The story of Israel is the story of successive difficult decisions. Forced by history and geography to respond to incessant dilemmas, to use a gentle term, the country's leaders have been forced to choose regularly between distasteful options.

One of the most brutal of these choices was realized last week when, in exchange for the bodies of two Israel Defence Forces soldiers, Israel delivered to Lebanon Samir Kuntar, a participant in one of Israel's most heartbreaking terrorist incidents, four other prisoners and 199 exhumed bodies of Lebanese terrorists.

In exchange, Israel received the lifeless remains of Sgt. 1st Class Ehud Goldwasser and Staff Sgt. Eldad Regev, two Israeli reservists – part-time soldiers and full-time students – whose kidnapping sparked the summer 2006 Lebanon War. For two years, Lebanon has refused to confirm whether the two were alive or dead, leaving the families and the nation in an emotional limbo.

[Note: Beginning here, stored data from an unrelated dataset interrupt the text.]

-- ==== Sys2Proof/Syntax.lean ====
section
/-! DEFINITION. Sys2Proof/Syntax.lean: the commands of the part. -/

namespace Sys2Proof
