/-- The registers of block SEC. -/
def regsSEC : List RegDef := [
  ⟨"SEC_STS", 0x40000, 0, 1, none, [roF 31 1 0, w1cF 30 1 0, roF 29 1 0, roF 28 1 0, roF 27 1 0, roF 26 1 0, roF 24 2 0, roF 20 4 0, roF 18 2 0]⟩,  -- R312
  ⟨"SEC_ROOT_CTL", 0x40004, 0, 1, none, [woF 16 16, woF 0 3]⟩,  -- R312
  ⟨"SEC_ROOT_KCV", 0x40008, 4, 2, none, [roF 0 32 0]⟩,  -- R312
  ⟨"SEC_CLONE_CODE", 0x40010, 4, 4, none, [woF 0 32]⟩,  -- R312
  ⟨"SEC_KTK_CTL", 0x40020, 0, 1, none, [woF 16 16, woF 0 2]⟩,  -- R312
  ⟨"SEC_KTK_KCV", 0x40024, 4, 2, none, [roF 0 32 0]⟩,  -- R312
  ⟨"SEC_KTK_DATA", 0x40040, 4, 10, none, [woF 0 32]⟩,  -- R312
  ⟨"SEC_TAMPER_CFG", 0x40070, 0, 1, none, [rwlF 24 8 3 (.near 1 255), rwlF 16 4 0, rwlF 4 1 0, rwlF 0 4 0]⟩,  -- R313
  ⟨"SEC_TAMPER_STS", 0x40074, 0, 1, none, [roF 28 4 0, roF 16 12 0]⟩,  -- R313
  ⟨"SEC_TAMPER_TIME", 0x40078, 0, 1, none, [roF 0 32 0]⟩,  -- R313
  ⟨"SEC_MON_STS", 0x4007C, 0, 1, none, [roF 24 8 0, roF 15 9 0]⟩,  -- R312
  ⟨"SEC_AUTH_CFG", 0x40080, 0, 1, none, [(rwF 16 16 0x3E8 (.near 10 65535)).st, (rwF 8 8 5 (.near 2 255)).st, (rwF 0 1 1).st]⟩,  -- R313
  ⟨"SEC_IMPORT_STS", 0x40084, 0, 1, none, [roF 15 1 0, roF 0 15 0]⟩,  -- R312
  ⟨"SEC_BOOT_DIGEST", 0x400A0, 4, 8, none, [roF 0 32 0]⟩,  -- R312
  ⟨"SEC_IMG_DIGEST", 0x400C0, 4, 12, none, [roF 0 32 0]⟩,  -- R312
  ⟨"SEC_ATT_WRAP", 0x40100, 4, 10, none, [roF 0 32 0]⟩,  -- R312
  ⟨"SEC_KC_HIT", 0x40140, 0, 1, none, [roF 0 32 0]⟩,
  ⟨"SEC_KC_MISS", 0x40144, 0, 1, none, [roF 0 32 0]⟩,
  ⟨"SEC_DERIVE", 0x40148, 0, 1, none, [roF 0 32 0]⟩,
  ⟨"SEC_REPLAY_RX", 0x4014C, 0, 1, none, [cntF 0 32 0]⟩,
  ⟨"SEC_NOKEY_RX", 0x40150, 0, 1, none, [cntF 0 32 0]⟩,
  ⟨"SEC_AUTH_FAIL", 0x40154, 0, 1, none, [cntF 0 32 0]⟩,
  ⟨"SEC_UNSUP_RX", 0x40158, 0, 1, none, [cntF 0 32 0]⟩,
  ⟨"SEC_CLONE_FAIL", 0x4015C, 0, 1, none, [cntF 0 32 0]⟩,
  ⟨"SEC_ROOT_REFUSED", 0x40160, 0, 1, none, [cntF 0 32 0]⟩]

/-- The registers of block LCP. -/
def regsLCP : List RegDef := [
  ⟨"LCP_CFG", 0x50000, 0x8000, 2, some 0, [rwF 31 1 0, (rwF 0 3 1 (.enum 1 7 1)).st.offo]⟩,  -- R204
  ⟨"LCP_STS", 0x50004, 0x8000, 2, some 0, [roF 29 3 0, roF 28 1 0, roF 27 1 0, roF 26 1 0, roF 25 1 0, roF 22 3 0, w1cF 21 1 0, w1cF 20 1 0, roF 19 1 0]⟩,  -- R204
  ⟨"LCP_AFE_CFG", 0x50008, 0x8000, 2, some 0, [rwF 24 3 5 (.near 0 5), rwF 16 8 0x14 (.near 10 100), rwF 8 8 0xA (.near 2 50), rwF 0 8 0x64 (.near 20 255)]⟩,  -- R204
  ⟨"LCP_TX_LEVEL", 0x5000C, 0x8000, 2, some 0, [(rwF 16 5 6).st, (rwF 8 5 6).st, (rwF 0 5 6).st]⟩,  -- R204
  ⟨"LCP_SC_MASK_LO", 0x50010, 0x8000, 2, some 0, [(rwF 0 32 0xFFFFFFFF).st.offo]⟩,  -- R204
  ⟨"LCP_SC_MASK_HI", 0x50014, 0x8000, 2, some 0, [(rwF 0 26 0x3FFFFFF).st.offo]⟩,  -- R204
  ⟨"LCP_TM_CFG", 0x50018, 0x8000, 2, some 0, [rwF 16 8 6 (.near 0 40), rwF 8 8 6 (.near 1 20), rwF 4 4 0xF (.near 1 15)]⟩,  -- R204
  ⟨"LCP_TM_REFRESH", 0x5001C, 0x8000, 2, some 0, [rwF 16 16 0x384 (.near 60 7200), rwF 0 16 0x12C (.near 10 3600)]⟩,  -- R204
  ⟨"LCP_IMP_CFG", 0x50020, 0x8000, 2, some 0, [rwF 8 8 6 (.near 3 20), rwF 0 8 4 (.near 1 64)]⟩,  -- R204
  ⟨"LCP_SNS_CAL", 0x50024, 0x8000, 2, some 0, [(rwlF 16 16 0x44B (.near 1 65535)).st, (rwlF 0 16 0xDC (.near 1 65535)).st]⟩,  -- R204
  ⟨"LCP_ZC_CFG", 0x50028, 0x8000, 2, some 0, [rwF 8 8 0x32, (rwF 6 2 2 (.enum 0 2 2)).st, rwF 3 3 7, rwF 0 3 0]⟩,  -- R204
  ⟨"LCP_GOV_CAP", 0x50030, 0x8000, 2, some 0, [(rwlF 16 16 0xC8 (.near 1 65535)).st, (rwlF 0 16 0x3E8 (.near 1 65535)).st]⟩,  -- R205
  ⟨"LCP_GOV_PMAX", 0x50034, 0x8000, 2, some 0, [(rwlF 0 16 0x1388 (.near 100 20000)).st]⟩,  -- R205
  ⟨"LCP_GOV_OTP", 0x50038, 0x8000, 2, some 0, [roF 16 16 0xC8, roF 0 16 0x3E8]⟩,  -- R205
  ⟨"LCP_GOV_FUSE", 0x5003C, 0x8000, 2, some 0, [rwlF 16 16 0 (.near 1 65535), rwlF 0 16 0 (.near 1 65535)]⟩,  -- R205
  ⟨"LCP_GOV_PROG", 0x50040, 0x8000, 2, some 0, [woF 16 16, woF 0 1]⟩,  -- R205
  ⟨"LCP_GOV_STS", 0x50044, 0x8000, 2, some 0, [roF 16 16 0, roF 0 16 0]⟩,  -- R205
  ⟨"LCP_GOV_TRUNC", 0x50048, 0x8000, 2, some 0, [cntF 16 16 0, cntF 0 16 0]⟩,  -- R205
  ⟨"LCP_RX_OK", 0x50050, 0x8000, 2, some 0, [cntF 0 32 0]⟩,
  ⟨"LCP_RX_FCS", 0x50054, 0x8000, 2, some 0, [cntF 0 32 0]⟩,
  ⟨"LCP_IMP_SYM", 0x50058, 0x8000, 2, some 0, [cntF 0 32 0]⟩,
  ⟨"LCP_TM_EARLY", 0x5005C, 0x8000, 2, some 0, [cntF 0 32 0]⟩,
  ⟨"LCP_NOISE", 0x50060, 0x8000, 2, some 0, [roF 16 8 0, roF 8 8 0, roF 0 8 0]⟩,  -- R205
  ⟨"LCP_MAC_CFG", 0x50400, 0x8000, 2, some 0, [(rwF 28 4 4 (.near 1 8)).st, (rwF 24 4 5 (.near 3 8)).st, (rwF 20 4 3 (.near 1 8)).st, (rwF 16 4 2 (.near 0 7)).st, (rwF 0 12 0x100 (.near 32 1024)).st]⟩,  -- R236
  ⟨"LCP_POLL_CFG", 0x50404, 0x8000, 2, some 0, [(rwF 24 8 0x28 (.near 10 90)).st, (rwF 16 8 0xF (.near 5 90)).st, (rwF 8 8 0x32 (.near 10 255)).st, (rwF 4 4 3 (.near 1 15)).st, (rwF 0 1 1).st]⟩,  -- R236
  ⟨"LCP_MESH_CFG", 0x50408, 0x8000, 2, some 0, [(rwF 24 8 0x14 (.near 5 255)).st, (rwF 16 8 0x10 (.near 0 64)).st, (rwF 8 4 8 (.near 1 8)).st, (rwF 0 8 0x3C (.near 1 255)).st]⟩,  -- R236
  ⟨"LCP_PH_CFG", 0x5040C, 0x8000, 2, some 0, [(rwF 8 8 0x14 (.near 5 29)).st, (rwF 0 4 6 (.near 4 8)).st]⟩,  -- R236
  ⟨"LCP_MAC_STS", 0x50410, 0x8000, 2, some 0, [roF 31 1 0, roF 27 4 3, roF 20 7 0, roF 0 16 0]⟩,  -- R237
  ⟨"LCP_PH_STS", 0x50414, 0x8000, 2, some 0, [roF 16 16 0, roF 15 1 0, roF 12 3 0]⟩,  -- R237
  ⟨"LCP_MAC_TX", 0x50420, 0x8000, 2, some 0, [cntF 0 32 0]⟩,
  ⟨"LCP_MAC_FAIL", 0x50424, 0x8000, 2, some 0, [cntF 0 32 0]⟩,
  ⟨"LCP_RT_QUERY", 0x50428, 0x8000, 2, some 0, [cntF 0 32 0]⟩,
  ⟨"LCP_RT_DROP", 0x5042C, 0x8000, 2, some 0, [cntF 0 32 0]⟩,
  ⟨"LCP_NB_FULL", 0x50430, 0x8000, 2, some 0, [cntF 0 32 0]⟩,
  ⟨"LCP_PH_CHANGE", 0x50434, 0x8000, 2, some 0, [cntF 0 32 0]⟩,
  ⟨"LCP_SEG_DROP", 0x50438, 0x8000, 2, some 0, [cntF 0 32 0]⟩,
  ⟨"LCP_NB_SEL", 0x50440, 0x8000, 2, some 0, [roF 16 12 0, rwF 0 11 0]⟩,  -- R237
  ⟨"LCP_RT_SEL", 0x50444, 0x8000, 2, some 0, [rwF 0 20 0]⟩]  -- R237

The IDF has an admirable policy of doing all it can to patriate the remains of soldiers, a guiding principle whose roots lie in the humanity of Judaism and the conviction that respect for human remains is evidence of respect for life itself. There has been a debate in the past, and it is now as vigorous as it has ever been, over whether this imperative – an intangible value – is worth the tangible potential brought on by freeing bloody-handed murderers, to say nothing of the encouragement such trades may give to future perpetrators. But that debate is for Israelis to have, and it is not for Diaspora Jews to second-guess.

As Israel mourned the loss of its young men – and relived the horrific circumstances of the monstrous crime that led to Kuntar's imprisonment – Lebanon rejoiced, welcoming the murderer home as a prodigal hero. This incident puts into the starkest relief imaginable, again, the moral chasm between Zionism and its enemies.